Some people with constipation or hard stools may benefit from increasing the amount of bran and fiber in their diet.
Stool softeners might also help.
You should be cautious in choosing a laxative for your constipation.
If a laxative causes watery, runny stools, it could cause an infection in the anus and should not be used.
Some doctors also recommend people with hemorrhoids not sit for a long period of time.
Some people feel more comfortable sitting on an air doughnut.
Many creams, ointments, and suppositories are sold as pain relievers and medicines for hemorrhoids.
These medications are of little help and sometimes might even cause the hemorrhoids to take longer to heal, so consult with your doctor first.
If you develop a hemorrhoid with a clot (a thrombosed hemorrhoid), you will feel some pain.
If the pain is not severe and the swelling is not too much, many times the doctor can treat you with hot sitz baths and bulking up the stools.
If the pain is not tolerable or a large amount of swelling is present, however, it might be necessary to remove the blood clot. This procedure can be done in a doctor's office or emergency department but must not be attempted at home.
When the clot must be removed, the hemorrhoid is numbed up with an anesthetic, just like at the dentist's office when a cavity must be filled.
After the area is numb, the doctor will make a small cut in the hemorrhoid to remove the blood clot.
A small piece of bandage will be put in the hemorrhoid to stop any bleeding and keep the clot from coming back.
Another bandage will be put on the outside of the hemorrhoid as well. You will be started on sitz baths at home, and the dressing should be removed when you take your first one about 6-12 hours after the clot has been removed.
Almost everyone has great relief of their pain after the clot is removed and needs only acetaminophen (Tylenol) or ibuprofen (Motrin) for pain.
Prolapsed internal hemorrhoids
If you have prolapsed internal hemorrhoids, which you are unable to push back through the anus, then your doctor may need to reduce them.
Many times the doctor is able to gently push the hemorrhoids back into place.
If the hemorrhoids are too swollen to be pushed back through the anus, then you may need a surgical procedure to relieve the swelling.
If the hemorrhoids remain swollen and trapped through the anus and nothing is done, then the hemorrhoid will not receive enough blood and start to die.
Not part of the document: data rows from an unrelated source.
/-! ## What a launch starts from (R184) -/

/-- A reader receives the same before and after a read is noted. -/
theorem memByte_noteRead (acc : Access) (a n : Nat) (s : State) : memByte (noteRead acc a n s).mem = memByte s.mem := by
  have cells : (noteRead acc a n s).mem.cells = s.mem.cells := (noteRead_keeps (F := 0x80008000000442) ..).frame .memory rfl
  funext x
  unfold memByte uncorrectable
  rw [cells, noteRead_errs]

theorem newRun_of_same {s t : State} (hr : t.regs = s.regs) (hm : memByte t.mem = memByte s.mem) (j : DrsJob) : newRun t j = newRun s j := by
  unfold newRun drsLimit
  rw [reg_of_regs hr]
  simp only [readNat_of_memByte hm]

/-- Without ARG substitutions the scalars are those of the argument block. -/
theorem newRun_scalar {s : State} {j : DrsJob} (ha : j.args = []) {n : Nat} (hn : n < 16) :
    rS (newRun s j) n = BitVec.ofNat 64 (readNat s (drsArgAddr j.bytes + 8 * n) 8) := by
  unfold newRun rS
  dsimp only
  rw [ha, Nat.mod_eq_of_lt hn, List.foldl_nil, tabGet_tabSetList, List.length_map, List.length_range, if_pos (by omega), Nat.sub_zero,
    List.getD_eq_getElem _ _ (by rwa [List.length_map, List.length_range]), List.getElem_map, List.getElem_range]

/-! ## The launch at the head of a queue -/

section
variable {u : Nat} {j : DrsJob} {js : List DrsJob} {s : State}

/-- The run of a launch that begins: it starts where the unit holds its program, else it waits for the fetch. -/
def begunRun (s : State) (u : Nat) (j : DrsJob) : DrsRun := if reuses (drsUnit s u) j then newRun s j else {}

theorem startLaunch_unit (hq : (drsUnit s u).queue = j :: js) :
    drsUnit (startLaunch u s) u = { drsUnit s u with run := newRun s j } := by
  have keeps : Keeps 0x80008000000442 s (noteRead ⟨4, u, some j.ref⟩ (drsArgAddr j.bytes) 128 s) := noteRead_keeps ..
  unfold startLaunch
  rw [hq]
  dsimp only
  rw [drsUnit_modDrs, if_pos rfl, drsUnit_of_keeps keeps rfl, newRun_of_same (keeps.frame .registers rfl) (memByte_noteRead ..)]

theorem beginLaunch_unit (hq : (drsUnit s u).queue = j :: js) :
    drsUnit (beginLaunch u s) u = { drsUnit s u with run := begunRun s u j } := by
  unfold beginLaunch begunRun
  rw [hq]
  dsimp only
  split
  · exact startLaunch_unit hq
  · rw [drsUnit_modDrs, if_pos rfl]

theorem beginLaunch_idle (hq : (drsUnit s u).queue = []) : beginLaunch u s = s := by
  unfold beginLaunch
  rw [hq]

theorem beginLaunch_queue : (drsUnit (beginLaunch u s) u).queue = (drsUnit s u).queue := by
  cases hq : (drsUnit s u).queue with
  | nil => rw [beginLaunch_idle hq, hq]
  | cons j js => rw [beginLaunch_unit hq, ← hq]

theorem beginLaunch_resets : (drsUnit (beginLaunch u s) u).resets = (drsUnit s u).resets := by
  cases hq : (drsUnit s u).queue with
  | nil => rw [beginLaunch_idle hq]
  | cons j js => rw [beginLaunch_unit hq]

theorem startLaunch_good {c q : Nat} (h : GoodHeaders s c q) (u : Nat) : GoodHeaders (startLaunch u s) c q := by
  unfold startLaunch
  split
  · exact h
  · exact noteRead_good h _ _ _

theorem beginLaunch_good {c q : Nat} (h : GoodHeaders s c q) (u : Nat) : GoodHeaders (beginLaunch u s) c q := by
  unfold beginLaunch
  split
  · exact h
  · split
    · exact startLaunch_good h u
    · exact h

/-- Where memory holds no error, a launch that begins notes none. -/
theorem beginLaunch_unlogged (he : s.mem.errs = []) : (beginLaunch u s).log = s.log ∧ (beginLaunch u s).logProd = s.logProd := by
  have noted (acc : Access) (a n : Nat) : noteRead acc a n s = s := by
    unfold noteRead noteErrors
    rw [errorsIn_nil _ _ _ he]
    rfl
  unfold beginLaunch startLaunch
  split
  · exact ⟨rfl, rfl⟩
  · split
    · split
      · exact ⟨rfl, rfl⟩
      · rw [noted]
        exact ⟨rfl, rfl⟩
    · exact ⟨rfl, rfl⟩

/-- The head of the queue is gone, and the unit is ready for the next. -/
def launchDropped (u : Nat) (s : State) : State :=
  modDrs u (fun n => { n with queue := n.queue.drop 1, run := {}, held := if n.run.started then n.held else none }) s

theorem launchDropped_queue (hq : (drsUnit s u).queue = j :: js) : (drsUnit (launchDropped u s) u).queue = js := by
  unfold launchDropped
  rw [drsUnit_modDrs, if_pos rfl, hq]
  rfl

theorem nextLaunch_queue (hq : (drsUnit s u).queue = j :: js) : (drsUnit (nextLaunch u s) u).queue = js :=
  beginLaunch_queue.trans (launchDropped_queue hq)

theorem nextLaunch_resets : (drsUnit (nextLaunch u s) u).resets = (drsUnit s u).resets := by
  refine (beginLaunch_resets (s := launchDropped u s)).trans ?_
  unfold launchDropped
  rw [drsUnit_modDrs, if_pos rfl]

theorem nextLaunch_unlogged (he : s.mem.errs = []) : (nextLaunch u s).log = s.log ∧ (nextLaunch u s).logProd = s.logProd :=
  beginLaunch_unlogged (s := launchDropped u s) he

end

/-! ## Acceptance (R205) -/

/-- The job of an accepted launch. -/
def drsJobOf (a : Accepted) : DrsJob := ⟨a.ref, a.bytes, dNoHist a.bytes, a.args⟩

/-- The launch joins its unit's queue. -/
def launchJoined (a : Accepted) (s : State) : State :=
  modDrs (drsUnitOf a.bytes) (fun n => { n with queue := n.queue ++ [drsJobOf a] }) s

/-- It begins on an idle unit. -/
def launchQueued (a : Accepted) (s : State) : State :=
  if (drsUnit s (drsUnitOf a.bytes)).queue.isEmpty then beginLaunch (drsUnitOf a.bytes) (launchJoined a s) else launchJoined a s

theorem launchStatus_of_keeps {F : Nat} {s t : State} (k : Keeps F s t) (h : F.testBit 2 = false) : launchStatus t = launchStatus s := by
  funext c b
  unfold launchStatus
  rw [reg_of_regs (k.frame .registers h), permitted_of_keeps k h]

/-- A launch that passes orders 1 to 3 joins its unit's queue. -/
theorem exec_drsLaunch_valid {ctx : Fin 16} {ring : Fin 8} {a : Accepted} {s : State} (h : Dispatches s ctx ring 0x41 a)
    (hs : launchStatus s ctx a.bytes = 0) :
    ∃ d, exec (.drsLaunch ctx ring) s = .next (settleBad ctx ring (launchQueued a (dispatchNoted ctx ring d s))) := by
  obtain ⟨d, -, he⟩ := dispatchOp_accepts h fun a s =>
    if launchStatus s ctx a.bytes ≠ 0 then reject a.ref (launchStatus s ctx a.bytes) (drsTail {} (drsUnitOf a.bytes) 0 0) s
    else launchQueued a s
  refine ⟨d, congrArg Host.Outcome.next (he.trans (congrArg (settleBad ctx ring) (if_neg (not_not.2 ?_))))⟩
  rw [launchStatus_of_keeps (dispatchNoted_keeps ctx ring d s) rfl, hs]

section
variable {a : Accepted} {s : State}

theorem launchJoined_unit : drsUnit (launchJoined a s) (drsUnitOf a.bytes) =
    { drsUnit s (drsUnitOf a.bytes) with queue := (drsUnit s (drsUnitOf a.bytes)).queue ++ [drsJobOf a] } := by
  unfold launchJoined
  rw [drsUnit_modDrs, if_pos rfl]

/-- Behind another launch it waits. -/
theorem launchQueued_busy (hq : (drsUnit s (drsUnitOf a.bytes)).queue ≠ []) : launchQueued a s = launchJoined a s :=
  if_neg fun h => hq (List.isEmpty_iff.mp h)

theorem launchQueued_idle (hq : (drsUnit s (drsUnitOf a.bytes)).queue = []) :
    launchQueued a s = beginLaunch (drsUnitOf a.bytes) (launchJoined a s) := if_pos (List.isEmpty_iff.mpr hq)

theorem launchQueued_keeps : Keeps 0x80008000004442 s (launchQueued a s) := by
  have joined : Keeps 0x80008000004442 s (launchJoined a s) := modDrs_keeps ..
  exact .ite (joined.trans (beginLaunch_keeps ..)) joined

theorem launchQueued_good {c q : Nat} (h : GoodHeaders s c q) : GoodHeaders (launchQueued a s) c q := by
  unfold launchQueued
  split
  · exact beginLaunch_good (s := launchJoined a s) h _
  · exact h

/-- On an idle unit it begins, behind another launch it waits and leaves that one's run alone. -/
theorem launchQueued_unit : (drsUnit (launchQueued a s) (drsUnitOf a.bytes)).queue =
      (drsUnit s (drsUnitOf a.bytes)).queue ++ [drsJobOf a]
    ∧ ((drsUnit s (drsUnitOf a.bytes)).queue = [] → drsReuse a.bytes = false → (drsUnit (launchQueued a s) (drsUnitOf a.bytes)).run = {})
    ∧ ((drsUnit s (drsUnitOf a.bytes)).queue ≠ [] →
        (drsUnit (launchQueued a s) (drsUnitOf a.bytes)).run = (drsUnit s (drsUnitOf a.bytes)).run) := by
  refine ⟨?_, fun hq hu => ?_, fun hq => ?_⟩
  · by_cases hq : (drsUnit s (drsUnitOf a.bytes)).queue = []
    · rw [launchQueued_idle hq, beginLaunch_queue, launchJoined_unit]
    · rw [launchQueued_busy hq, launchJoined_unit]
  · have head : (drsUnit (launchJoined a s) (drsUnitOf a.bytes)).queue = [drsJobOf a] := by
      rw [launchJoined_unit, hq]
      rfl
    have fetches : reuses (drsUnit (launchJoined a s) (drsUnitOf a.bytes)) (drsJobOf a) = false := by
      unfold reuses drsJobOf
      rw [hu]
      rfl
    rw [launchQueued_idle hq, beginLaunch_unit head]
    exact if_neg (Bool.eq_false_iff.mp fetches)
  · rw [launchQueued_busy hq, launchJoined_unit]

end

theorem launch_joins {ctx : Fin 16} {ring : Fin 8} {a : Accepted} {s : State} (h : Dispatches s ctx ring 0x41 a)
    (hs : launchStatus s ctx a.bytes = 0) : Completes (.drsLaunch ctx ring) s fun t =>
      (drsUnit t (drsUnitOf a.bytes)).queue = (drsUnit s (drsUnitOf a.bytes)).queue ++ [drsJobOf a]
        ∧ (GoodHeaders s ctx ring → t.out = s.out)
        ∧ ((drsUnit s (drsUnitOf a.bytes)).queue = [] → drsReuse a.bytes = false → (drsUnit t (drsUnitOf a.bytes)).run = {})
        ∧ ((drsUnit s (drsUnitOf a.bytes)).queue ≠ [] →
            (drsUnit t (drsUnitOf a.bytes)).run = (drsUnit s (drsUnitOf a.bytes)).run) := by
  obtain ⟨d, he⟩ := exec_drsLaunch_valid h hs
  have noted := dispatchNoted_keeps ctx ring d s
  have queued := launchQueued_keeps (a := a) (s := dispatchNoted ctx ring d s)
  have settled := settleBad_keeps (F := 0x1000010048040) ctx ring (launchQueued a (dispatchNoted ctx ring d s))
  obtain ⟨queue, fresh, busy⟩ := launchQueued_unit (a := a) (s := dispatchNoted ctx ring d s)
  rw [drsUnit_of_keeps noted rfl] at queue fresh busy
  rw [← drsUnit_of_keeps settled rfl] at queue fresh busy
  refine ⟨_, he, queue, fun g => ?_, fresh, busy⟩
  rw [settleBad_good (launchQueued_good (dispatchNoted_good g ctx ring d))]
  exact (queued.frame .output rfl).1.trans (noted.frame .output rfl).1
If this occurs, the hemorrhoid will become infected, and the infection can spread throughout the blood, making you very sick.
If you have continued bleeding, prolapsed hemorrhoids that cannot be pushed back into place, uncontrollable pain, or severe rectal itching , surgery is needed.
The surgeon might inject the hemorrhoids with a medicine to shrink them or place small rubber bands around the hemorrhoids to cut off the blood supply so they will die. These procedures are usually done in the office and don't require you to be put to sleep or admitted to a hospital.
Less commonly used treatments are cryotherapy in which the hemorrhoid is essentially frozen off, or laser therapy, in which the hemorrhoid is burned off.
Sometimes, it is necessary for the surgeon to actually cut the hemorrhoids off. In this case you will need to be put to sleep or have a spinal anesthetic.
Warm sitz baths 3 times a day and after each bowel movement along with increasing the amount of liquids and leafy vegetables in your diet are beneficial.
Any pain from hemorrhoids should be managed with over-the-counter pain relievers.
You may receive prescriptions for stool softeners, and these should be taken as directed by your doctor.
If you develop worsening pain, bleeding, fever , abdominal pain , or vomiting after being treated for hemorrhoids, then you should contact your doctor or go to the emergency department.
No definite way has been found to avoid hemorrhoids. Eating a high-fiber diet and avoiding straining at bowel movements is thought to aid in preventing hemorrhoids, but there is no way to completely eliminate the risk.
Most people with hemorrhoids have an excellent prognosis . You may have flare-ups of bleeding or slight discomfort from time to time, but they don't last long and can be relieved with care at home.